ACTION ITEM - Reproduce the entries exactly as they appear below.

──────────────────────────────

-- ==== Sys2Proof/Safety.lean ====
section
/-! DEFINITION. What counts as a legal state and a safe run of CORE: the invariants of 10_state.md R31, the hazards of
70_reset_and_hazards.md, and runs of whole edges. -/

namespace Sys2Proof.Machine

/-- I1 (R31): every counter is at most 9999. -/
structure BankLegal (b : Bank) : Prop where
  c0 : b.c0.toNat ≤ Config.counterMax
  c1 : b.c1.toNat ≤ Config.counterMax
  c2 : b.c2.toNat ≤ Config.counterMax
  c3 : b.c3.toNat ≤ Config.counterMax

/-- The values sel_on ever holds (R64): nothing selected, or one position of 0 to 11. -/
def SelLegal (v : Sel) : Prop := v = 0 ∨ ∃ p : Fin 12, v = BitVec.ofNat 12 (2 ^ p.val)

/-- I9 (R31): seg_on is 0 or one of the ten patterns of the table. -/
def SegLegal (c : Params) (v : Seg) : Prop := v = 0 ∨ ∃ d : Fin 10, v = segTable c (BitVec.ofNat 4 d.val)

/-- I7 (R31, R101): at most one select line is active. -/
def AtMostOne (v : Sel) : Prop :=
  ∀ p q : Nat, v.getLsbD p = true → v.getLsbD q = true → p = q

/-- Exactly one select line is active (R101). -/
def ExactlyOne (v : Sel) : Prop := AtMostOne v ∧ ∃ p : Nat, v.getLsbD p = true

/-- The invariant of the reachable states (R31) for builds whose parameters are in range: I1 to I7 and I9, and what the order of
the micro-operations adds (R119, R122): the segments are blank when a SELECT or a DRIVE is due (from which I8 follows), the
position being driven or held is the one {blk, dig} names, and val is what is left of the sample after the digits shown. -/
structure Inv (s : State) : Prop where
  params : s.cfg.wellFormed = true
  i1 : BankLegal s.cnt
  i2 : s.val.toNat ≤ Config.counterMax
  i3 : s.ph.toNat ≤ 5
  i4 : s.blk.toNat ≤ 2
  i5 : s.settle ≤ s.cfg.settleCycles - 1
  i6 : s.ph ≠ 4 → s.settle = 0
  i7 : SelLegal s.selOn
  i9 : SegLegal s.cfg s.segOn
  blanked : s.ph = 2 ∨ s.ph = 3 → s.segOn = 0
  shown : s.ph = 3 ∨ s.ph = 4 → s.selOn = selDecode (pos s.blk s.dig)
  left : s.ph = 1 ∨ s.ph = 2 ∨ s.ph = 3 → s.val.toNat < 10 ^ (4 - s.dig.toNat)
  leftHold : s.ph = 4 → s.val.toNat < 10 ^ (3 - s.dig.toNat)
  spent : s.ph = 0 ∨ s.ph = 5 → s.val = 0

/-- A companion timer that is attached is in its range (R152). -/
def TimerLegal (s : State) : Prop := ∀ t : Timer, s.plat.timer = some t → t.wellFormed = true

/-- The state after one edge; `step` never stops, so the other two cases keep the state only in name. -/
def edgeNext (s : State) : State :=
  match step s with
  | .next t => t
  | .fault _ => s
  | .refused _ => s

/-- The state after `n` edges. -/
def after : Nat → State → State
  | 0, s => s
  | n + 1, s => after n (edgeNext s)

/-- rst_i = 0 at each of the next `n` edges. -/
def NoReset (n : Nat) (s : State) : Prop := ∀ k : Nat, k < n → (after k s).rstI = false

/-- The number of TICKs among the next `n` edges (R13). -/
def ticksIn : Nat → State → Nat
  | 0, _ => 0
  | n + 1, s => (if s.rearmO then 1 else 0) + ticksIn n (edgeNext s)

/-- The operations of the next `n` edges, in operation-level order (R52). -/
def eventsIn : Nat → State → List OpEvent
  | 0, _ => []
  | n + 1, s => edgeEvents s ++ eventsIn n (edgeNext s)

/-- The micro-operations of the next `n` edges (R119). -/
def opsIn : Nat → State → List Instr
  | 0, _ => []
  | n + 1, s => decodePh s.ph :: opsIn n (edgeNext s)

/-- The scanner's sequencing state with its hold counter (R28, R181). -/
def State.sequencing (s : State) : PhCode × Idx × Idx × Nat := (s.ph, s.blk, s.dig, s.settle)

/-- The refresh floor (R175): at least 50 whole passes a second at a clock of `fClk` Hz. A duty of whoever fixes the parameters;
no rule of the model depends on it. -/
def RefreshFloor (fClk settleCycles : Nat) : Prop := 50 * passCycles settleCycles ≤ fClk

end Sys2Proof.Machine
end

──────────────────────────────

SOLVED PROBLEM -
-- ==== Sys2Proof/Safety.lean ====
section
/-! DEFINITION. What counts as a legal state and a safe run of CORE: the invariants of 10_state.md R31, the hazards of
70_reset_and_hazards.md, and runs of whole edges. -/

namespace Sys2Proof.Machine

/-- I1 (R31): every counter is at most 9999. -/
structure BankLegal (b : Bank) : Prop where
  c0 : b.c0.toNat ≤ Config.counterMax
  c1 : b.c1.toNat ≤ Config.counterMax
  c2 : b.c2.toNat ≤ Config.counterMax
  c3 : b.c3.toNat ≤ Config.counterMax

/-- The values sel_on ever holds (R64): nothing selected, or one position of 0 to 11. -/
def SelLegal (v : Sel) : Prop := v = 0 ∨ ∃ p : Fin 12, v = BitVec.ofNat 12 (2 ^ p.val)

/-- I9 (R31): seg_on is 0 or one of the ten patterns of the table. -/
def SegLegal (c : Params) (v : Seg) : Prop := v = 0 ∨ ∃ d : Fin 10, v = segTable c (BitVec.ofNat 4 d.val)

/-- I7 (R31, R101): at most one select line is active. -/
def AtMostOne (v : Sel) : Prop :=
  ∀ p q : Nat, v.getLsbD p = true → v.getLsbD q = true → p = q

/-- Exactly one select line is active (R101). -/
def ExactlyOne (v : Sel) : Prop := AtMostOne v ∧ ∃ p : Nat, v.getLsbD p = true

/-- The invariant of the reachable states (R31) for builds whose parameters are in range: I1 to I7 and I9, and what the order of
the micro-operations adds (R119, R122): the segments are blank when a SELECT or a DRIVE is due (from which I8 follows), the
position being driven or held is the one {blk, dig} names, and val is what is left of the sample after the digits shown. -/
structure Inv (s : State) : Prop where
  params : s.cfg.wellFormed = true
  i1 : BankLegal s.cnt
  i2 : s.val.toNat ≤ Config.counterMax
  i3 : s.ph.toNat ≤ 5
  i4 : s.blk.toNat ≤ 2
  i5 : s.settle ≤ s.cfg.settleCycles - 1
  i6 : s.ph ≠ 4 → s.settle = 0
  i7 : SelLegal s.selOn
  i9 : SegLegal s.cfg s.segOn
  blanked : s.ph = 2 ∨ s.ph = 3 → s.segOn = 0
  shown : s.ph = 3 ∨ s.ph = 4 → s.selOn = selDecode (pos s.blk s.dig)
  left : s.ph = 1 ∨ s.ph = 2 ∨ s.ph = 3 → s.val.toNat < 10 ^ (4 - s.dig.toNat)
  leftHold : s.ph = 4 → s.val.toNat < 10 ^ (3 - s.dig.toNat)
  spent : s.ph = 0 ∨ s.ph = 5 → s.val = 0

/-- A companion timer that is attached is in its range (R152). -/
def TimerLegal (s : State) : Prop := ∀ t : Timer, s.plat.timer = some t → t.wellFormed = true

/-- The state after one edge; `step` never stops, so the other two cases keep the state only in name. -/
def edgeNext (s : State) : State :=
  match step s with
  | .next t => t
  | .fault _ => s
  | .refused _ => s

/-- The state after `n` edges. -/
def after : Nat → State → State
  | 0, s => s
  | n + 1, s => after n (edgeNext s)

/-- rst_i = 0 at each of the next `n` edges. -/
def NoReset (n : Nat) (s : State) : Prop := ∀ k : Nat, k < n → (after k s).rstI = false

/-- The number of TICKs among the next `n` edges (R13). -/
def ticksIn : Nat → State → Nat
  | 0, _ => 0
  | n + 1, s => (if s.rearmO then 1 else 0) + ticksIn n (edgeNext s)

/-- The operations of the next `n` edges, in operation-level order (R52). -/
def eventsIn : Nat → State → List OpEvent
  | 0, _ => []
  | n + 1, s => edgeEvents s ++ eventsIn n (edgeNext s)

/-- The micro-operations of the next `n` edges (R119). -/
def opsIn : Nat → State → List Instr
  | 0, _ => []
  | n + 1, s => decodePh s.ph :: opsIn n (edgeNext s)

/-- The scanner's sequencing state with its hold counter (R28, R181). -/
def State.sequencing (s : State) : PhCode × Idx × Idx × Nat := (s.ph, s.blk, s.dig, s.settle)

/-- The refresh floor (R175): at least 50 whole passes a second at a clock of `fClk` Hz. A duty of whoever fixes the parameters;
no rule of the model depends on it. -/
def RefreshFloor (fClk settleCycles : Nat) : Prop := 50 * passCycles settleCycles ≤ fClk

end Sys2Proof.Machine
end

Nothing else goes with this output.